Pain-Relief Secrets for Kids

What Parents Can Do

Doctors are increasingly aware of simple techniques that make a big difference. But parents may have to push to make sure physicians use them.

For Routine Checkups

A few days before your appointment, call your pediatrician to ask about pain-free strategies. For shots and blood draws -- most children have about two dozen before kindergarten -- there are several options to make them less painful and scary (see "Take the Sting Out of Shots"). Also ask how you can help the doctor or nurse by comforting your child using techniques like swaddling, breastfeeding, distraction, and proper positioning.

In Case of Common Infections

With ailments like ear infections or strep throat, it often takes days for antibiotics to relieve the painful symptoms. Ear infections are particularly distressing for babies (imagine suddenly descending in an airplane and not being able to pop your ears), yet studies have found that many are never given prescription anesthetic ear drops like Auralgan or even acetaminophen. Since most over-the-counter children's pain medicines underestimate the most effective dose (an attempt to err on the side of caution, in case families make a mistake), ask your doctor to calculate how much you can give your child based on his weight. For at least the first day of the illness, give medicine on a regular schedule.

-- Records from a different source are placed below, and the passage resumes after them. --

theorem musterArrive (m : MusterMsg) : Statement (.musterArrive m) := nofun

theorem musterGo (m : MusterMsg) : Statement (.musterGo m) := nofun

theorem musterReady (m : MusterMsg) : Statement (.musterReady m) := nofun

theorem musterGo2 (m : MusterMsg) : Statement (.musterGo2 m) := nofun

theorem musterDone (m : MusterMsg) : Statement (.musterDone m) := nofun

theorem musterDecide (m : MusterMsg) : Statement (.musterDecide m) := nofun

theorem musterAbortReq (m : MusterMsg) : Statement (.musterAbortReq m) := nofun

theorem musterQuery (m : MusterMsg) : Statement (.musterQuery m) := nofun

theorem leaderDeadline (g : Fin 64) : Statement (.leaderDeadline g) := nofun

theorem musterQueryTimer (g : Fin 64) : Statement (.musterQueryTimer g) := nofun

theorem musterGraceExpiry (g : Fin 64) : Statement (.musterGraceExpiry g) := nofun

theorem musterNotice (n : MusterNotice) : Statement (.musterNotice n) := nofun

theorem icSourceChange (cache : Option (Fin 32 × Ecc)) : Statement (.icSourceChange cache) := nofun

theorem icClaimRead (rq : Requester) (bank : Fin 32) : Statement (.icClaimRead rq bank) := nofun

theorem icClaimWrite (rq : Requester) (bank : Fin 32) (value : BitVec 32) : Statement (.icClaimWrite rq bank value) := nofun

theorem icSvcWrite (rq : Requester) (bank : Fin 32) (value : BitVec 32) : Statement (.icSvcWrite rq bank value) := nofun

theorem machineExternalInterrupt (core : Fin 32) : Statement (.machineExternalInterrupt core) := nofun

theorem moderationEnd (core : Fin 32) : Statement (.moderationEnd core) := nofun

theorem coreIdle (core : Fin 32) : Statement (.coreIdle core) := nofun

theorem timerCompare (core : Fin 32) : Statement (.timerCompare core) := nofun

theorem ethLinkUp (port : Fin 8) (phy : Fin 5) : Statement (.ethLinkUp port phy) := nofun

theorem ethLinkDown (port : Fin 8) (rawLost : Nat) : Statement (.ethLinkDown port rawLost) := nofun

theorem ethLacpMember (port : Fin 8) : Statement (.ethLacpMember port) := nofun

theorem ethLacpTimeout (port : Fin 8) : Statement (.ethLacpTimeout port) := nofun

theorem ethFrameRx (port : Fin 8) (frame : EthRx) : Statement (.ethFrameRx port frame) := nofun

theorem ethHostExpire (net : Fin 2) (entry : Fin 256) : Statement (.ethHostExpire net entry) := nofun

theorem ethWorkProducer (q : Fin 4096) (recv : Bool) (value : Option (BitVec 32)) : Statement (.ethWorkProducer q recv value) := nofun

theorem ethWorkEntry (q : Fin 4096) : Statement (.ethWorkEntry q) := nofun

theorem ethAckTimeout (q : Fin 4096) : Statement (.ethAckTimeout q) := nofun

theorem ethNetFailover (net : Fin 2) : Statement (.ethNetFailover net) := nofun

theorem ethQpEnable (rq : Requester) (q : Fin 4096) : Statement (.ethQpEnable rq q) := nofun

theorem ethQpDisable (rq : Requester) (q : Fin 4096) : Statement (.ethQpDisable rq q) := nofun

theorem ethQpMigrate (rq : Requester) (q : Fin 4096) : Statement (.ethQpMigrate rq q) := nofun

theorem ethAnnounce (net : Fin 2) : Statement (.ethAnnounce net) := nofun

theorem ethRetrain (rq : Requester) (port : Fin 8) : Statement (.ethRetrain rq port) := nofun

theorem thmConversion (c : Conversion) : Statement (.thmConversion c) := nofun

theorem thmCapUpdate : Statement (.thmCapUpdate) := nofun

theorem coolantStale : Statement (.coolantStale) := nofun

theorem noflowTimeout : Statement (.noflowTimeout) := nofun

theorem pwrGoodAssert : Statement (.pwrGoodAssert) := nofun

theorem pwrGoodDeassert : Statement (.pwrGoodDeassert) := nofun

theorem pkgResetAssert : Statement (.pkgResetAssert) := nofun

theorem pkgResetRelease : Statement (.pkgResetRelease) := nofun

theorem inputPowerRise : Statement (.inputPowerRise) := nofun

theorem inputPowerLoss : Statement (.inputPowerLoss) := nofun

theorem start (tests : StartTests) : Statement (.start tests) := nofun

theorem inrushWave : Statement (.inrushWave) := nofun

theorem startPause (heat : Bool) : Statement (.startPause heat) := nofun

theorem startResume (heat : Bool) : Statement (.startResume heat) := nofun

theorem startStepTimeout : Statement (.startStepTimeout) := nofun

theorem rstReset (rq : Requester) (level : Fin 16) (index : Fin 1024) : Statement (.rstReset rq level index) := nofun

theorem rstHold (rq : Requester) (level : Fin 16) (index : Fin 1024) : Statement (.rstHold rq level index) := nofun

theorem rstRelease (rq : Requester) (level : Fin 16) (index : Fin 1024) : Statement (.rstRelease rq level index) := nofun

theorem drainEnd (level : Fin 5) (index : Fin 768) : Statement (.drainEnd level index) := nofun

theorem salvageDone (level : Fin 5) (index : Fin 768) : Statement (.salvageDone level index) := nofun

theorem domainResetDone (level : Fin 5) (index : Fin 768) : Statement (.domainResetDone level index) := nofun

theorem domainTestDone (level : Fin 5) (index : Fin 768) (passed : Bool) (failed : List Nat) : Statement (.domainTestDone level index passed failed) := nofun

theorem tileStall (tile : Fin 768) : Statement (.tileStall tile) := nofun

theorem engineStall (tile : Fin 768) : Statement (.engineStall tile) := nofun

theorem caravanStall (slot : Fin 64) : Statement (.caravanStall slot) := nofun

theorem coreStall (core : Fin 32) : Statement (.coreStall core) := nofun

theorem reqTimeout (level : Fin 6) (index : Fin 768) (addr : Nat) (req : TimedOut) : Statement (.reqTimeout level index addr req) := nofun

theorem stopFail (tile : Fin 768) : Statement (.stopFail tile) := nofun

theorem packageResetRampDone : Statement (.packageResetRampDone) := nofun

theorem fclErrorEvent : Statement (.fclErrorEvent) := nofun

theorem fclWindowEnd (line : Fin 31) : Statement (.fclWindowEnd line) := nofun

During Hospital Procedures

If your child needs minor surgery, a fracture setting, or a bone-marrow biopsy, ask if the hospital has a "pediatric sedation team." As a medical student, I once pushed a large needle through a baby's pelvis to extract bone marrow, using no anesthesia. Today, there's no excuse for that. The sedation team can give your child short-acting medication to make him fall asleep and feel little pain, without needing general anesthesia. Certain drugs can even erase short-term memory, so he'll forget the entire procedure. Immediately after surgery, some hospitals use nurse- or parent-controlled analgesia, which releases small pulses of precisely dosed narcotics like morphine through an IV. (For decades, doctors avoided using narcotics in babies, but we now know they're safe when used properly.) Request that your doctors give you a clear plan to manage your child's pain after you go home.

Like many parents, I wish that all children could be spared from harm. Of course, that's an impossible dream. But the avoidable pain of needles in the emergency room or pediatrician's office is certainly a good place to start.